ABOUT THIS TASK: Every line of the records below from the line with "to L_SEED. -/" up to and including the line with "def validate (s" must be reproduced exactly, and no line outside that range.

[Stored data]
○ ○ ○ ○ ○

-- ==== Sys2Proof/Machine/Phases.lean ====
section
/-! DEFINITION. The sequencer: one operation per phase rule (10_state R41), the micro-step, and the counts of units a phase
rule uses. In every rule the right-hand sides are values before the step (00_scope R13, 70_reset_and_hazards R266). -/

namespace Sys2Proof.Machine

/-- The end of a loop rule: `if J + 1 = MCNT: J <- 0, PHASE <- next, else J <- J + 1`. -/
def advance (next : Phase) (s : State) : State :=
  if s.j.toNat + 1 = s.mcnt.toNat then { s with j := 0, phase := next } else { s with j := s.j + 1 }

/-! ### VALIDATE -/

/-- The phase VALIDATE dispatches to (45_handle R203): FUNC 1, 2, 3 to the unit phases, 4 and 5 to L_SEED. -/
def dispatchPhase (func : BitVec 3) : Phase :=
  if func = 1 then .uDbl else if func = 2 then .uXor else if func = 3 then .uCiph else .lSeed

/-- VALIDATE when all checks pass (45_handle R203). -/
def dispatch (s : State) : State :=
  { s with
    mcnt := if usesLength s.func then BitVec.ofNat 8 (blockCount s) else s.mcnt
    phase := dispatchPhase s.func }

/-- Phase VALIDATE (45_handle R203). -/
def validate (s : State) : State :=
  match validationError s with
  | some e => fail e s
  | none => dispatch s

/-! ### The unit phases -/

/-- Phase U_DBL (40_doubler R116). -/
def uDbl (s : State) : State :=
  { s with obuf := Memory.setBlock s.obuf 0 (double (ib s 0)), mcnt := 1, phase := .finish }

/-- Phase U_XOR (41_blockxor R129). -/
def uXor (s : State) : State :=
  { s with obuf := Memory.setBlock s.obuf 0 (blockXor (ib s 0) (ib s 1)), mcnt := 1, phase := .finish }

/-- Phase U_CIPH (42_cipher_adapter R142). -/
def uCiph (c : Cipher) (s : State) : State :=
  { s with obuf := Memory.setBlock s.obuf 0 (bc c s.dir (ib s 0)), mcnt := 1, phase := .finish }

/-! ### The L-table -/

/-- Phase L_SEED (43_ltable R153): direction 0 whatever DIR is. -/
def lSeed (c : Cipher) (s : State) : State :=
  { s with ls := bc c 0 0, j := 0, phase := .lGen }

/-- Where L_GEN goes after its last iteration (43_ltable R154). -/
def lGenNext (func : BitVec 3) : Phase := if func = 4 then .finish else .p1

/-- Phase L_GEN (43_ltable R154): one iteration; LGEN also exports the entry (R156). -/
def lGen (s : State) : State :=
  advance (lGenNext s.func)
    { s with
      ls := double s.ls
      lt := Memory.setBlock s.lt s.j.toNat (double s.ls)
      obuf := if s.func = 4 then Memory.setBlock s.obuf s.j.toNat (double s.ls) else s.obuf }

/-! ### The transform -/

/-- Phase P1 (44_transform R172). -/
def p1 (c : Cipher) (s : State) : State :=
  advance .mpInit
    { s with
      obuf := Memory.setBlock s.obuf s.j.toNat
        (bc c s.dir (blockXor (ib s s.j.toNat) (ltBlock s s.j.toNat))) }

/-- Phase MP_INIT (44_transform R173). -/
def mpInit (s : State) : State :=
  { s with
    mp := blockXor (ob s 0) s.tweak, j := 1
    phase := if s.mcnt.toNat > 1 then .mpAcc else .mcEnc }

/-- Phase MP_ACC (44_transform R174). -/
def mpAcc (s : State) : State :=
  advance .mcEnc { s with mp := blockXor s.mp (ob s s.j.toNat) }

/-- Phase MC_ENC (44_transform R175): in the command's direction (90_conflicts C4). -/
def mcEnc (c : Cipher) (s : State) : State :=
  { s with mc := bc c s.dir s.mp, phase := .mMask }

/-- Phase M_MASK (44_transform R176). -/
def mMask (s : State) : State :=
  { s with
    m := blockXor s.mp s.mc, j := 1
    phase := if s.mcnt.toNat > 1 then .p2 else .cccInit }

/-- Phase P2 (44_transform R177): the new mask, not the old one, goes into the slot. -/
def p2 (s : State) : State :=
  advance .cccInit
    { s with
      m := double s.m
      obuf := Memory.setBlock s.obuf s.j.toNat (blockXor (ob s s.j.toNat) (double s.m)) }

/-- Phase CCC_INIT (44_transform R178). -/
def cccInit (s : State) : State :=
  { s with
    ccc := blockXor s.mc s.tweak, j := 1
    phase := if s.mcnt.toNat > 1 then .cccAcc else .cccSt }

/-- Phase CCC_ACC (44_transform R179). -/
def cccAcc (s : State) : State :=
  advance .cccSt { s with ccc := blockXor s.ccc (ob s s.j.toNat) }

/-- Phase CCC_ST (44_transform R180). -/
def cccSt (s : State) : State :=
  { s with obuf := Memory.setBlock s.obuf 0 s.ccc, j := 0, phase := .p3 }

/-- Phase P3 (44_transform R182). -/
def p3 (c : Cipher) (s : State) : State :=
  advance .finish
    { s with
      obuf := Memory.setBlock s.obuf s.j.toNat
        (blockXor (bc c s.dir (ob s s.j.toNat)) (ltBlock s s.j.toNat)) }

/-! ### The micro-step -/

/-- The precondition of a loop phase, "an invariant, not a check" (44_transform section 3, 43_ltable R154), with the bound
of MCNT (10_state R37). -/
def loopReady (s : State) : Bool := decide (s.j.toNat < s.mcnt.toNat) && decide (s.mcnt.toNat ≤ Config.maxBlk)

/-- The step of a loop phase, stopped where its precondition does not hold (log entry 8). -/
def loopStep (rule : State → State) (s : State) : Host.Outcome State Fault Refusal :=
  if loopReady s then .next (rule s) else .fault .loopBound

/-- FUNC has a phase to be dispatched to (45_handle R203). -/
def funcDispatches (func : BitVec 3) : Bool := func != 0 && func != 6 && func != 7

/-- One sequencer micro-step: the rule of the current phase (10_state R40, R41). In IDLE no step is enabled, and a
scheduled one changes nothing (log entry 2). -/
def seqStep (c : Cipher) (s : State) : Host.Outcome State Fault Refusal :=
  match s.phase with
  | .idle => .next s
  | .validate => if funcDispatches s.func then .next (validate s) else .fault .noDispatch
  | .uDbl => .next (uDbl s)
  | .uXor => .next (uXor s)
  | .uCiph => .next (uCiph c s)
  | .lSeed => .next (lSeed c s)
  | .lGen => if usesLength s.func then loopStep lGen s else .fault .noDispatch
  | .p1 => loopStep (p1 c) s
  | .mpInit => .next (mpInit s)
  | .mpAcc => loopStep mpAcc s
  | .mcEnc => .next (mcEnc c s)
  | .mMask => .next (mMask s)
  | .p2 => loopStep p2 s
  | .cccInit => .next (cccInit s)
  | .cccAcc => loopStep cccAcc s
  | .cccSt => .next (cccSt s)
  | .p3 => loopStep (p3 c) s
  | .finish => .next (finish s)

/-- `n` micro-steps in a row, stopping at a fault. -/
def seqRun (c : Cipher) : Nat → State → Host.Outcome State Fault Refusal
  | 0, s => .next s
  | n + 1, s =>
    match seqStep c s with
    | .next s' => seqRun c n s'
    | .fault r => .fault r
    | .refused r => .refused r

/-! ### What a phase rule uses -/

/-- Cipher calls of one execution of a phase rule (42_cipher_adapter R138). -/
def cipherCalls : Phase → Nat
  | .uCiph | .lSeed | .p1 | .mcEnc | .p3 => 1
  | _ => 0

/-- Doublings of one execution of a phase rule (40_doubler R118). -/
def doublings : Phase → Nat
  | .uDbl | .lGen | .p2 => 1
  | _ => 0

/-- Block XORs of one execution of a phase rule (41_blockxor R129, R130). -/
def blockXors : Phase → Nat
  | .uXor | .p1 | .mpInit | .mpAcc | .mMask | .p2 | .cccInit | .cccAcc | .p3 => 1
  | _ => 0

/-- The sum of `f` over the phases that `n` micro-steps execute. -/
def countRun (f : Phase → Nat) (c : Cipher) : Nat → State → Nat
  | 0, _ => 0
  | n + 1, s =>
    match seqStep c s with
    | .next s' => f s.phase + countRun f c n s'
    | _ => 0

end Sys2Proof.Machine
end

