-- ==== Sys2Proof/Machine/Unit.lean ====
section
/-! DEFINITION. The unit commands DBL, BXOR, CIPH.E and CIPH.D. Each has its effect as a function of the cipher, and its
meaning, which is that effect with the instance's own cipher. -/

namespace Sys2Proof.Machine

/-- DBL (40_doubler R115). -/
def dblEffect (s : State) : State := command .dbl uDbl s

/-- BXOR (41_blockxor R128). -/
def bxorEffect (s : State) : State := command .bxor uXor s

/-- CIPH.E (42_cipher_adapter R140). -/
def ciphEEffect (c : Cipher) (s : State) : State := command .ciphE (uCiph c) s

/-- CIPH.D (42_cipher_adapter R141). -/
def ciphDEffect (c : Cipher) (s : State) : State := command .ciphD (uCiph c) s

/-- The meaning of DBL (40_doubler R115). -/
def execDbl (s : State) : Host.Outcome State Fault Refusal := .next (dblEffect s)

/-- The meaning of BXOR (41_blockxor R128). -/
def execBxor (s : State) : Host.Outcome State Fault Refusal := .next (bxorEffect s)

/-- The meaning of CIPH.E (42_cipher_adapter R140). -/
def execCiphE (s : State) : Host.Outcome State Fault Refusal := .next (ciphEEffect Config.cipher s)

/-- The meaning of CIPH.D (42_cipher_adapter R141). -/
def execCiphD (s : State) : Host.Outcome State Fault Refusal := .next (ciphDEffect Config.cipher s)

end Sys2Proof.Machine
end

○ ○ ○ ○ ○

OUTPUT:
/-- The phase VALIDATE dispatches to (45_handle R203): FUNC 1, 2, 3 to the unit phases, 4 and 5 to L_SEED. -/
def dispatchPhase (func : BitVec 3) : Phase :=
  if func = 1 then .uDbl else if func = 2 then .uXor else if func = 3 then .uCiph else .lSeed

/-- VALIDATE when all checks pass (45_handle R203). -/
def dispatch (s : State) : State :=
  { s with
    mcnt := if usesLength s.func then BitVec.ofNat 8 (blockCount s) else s.mcnt
    phase := dispatchPhase s.func }

/-- Phase VALIDATE (45_handle R203). -/
def validate (s : State) : State :=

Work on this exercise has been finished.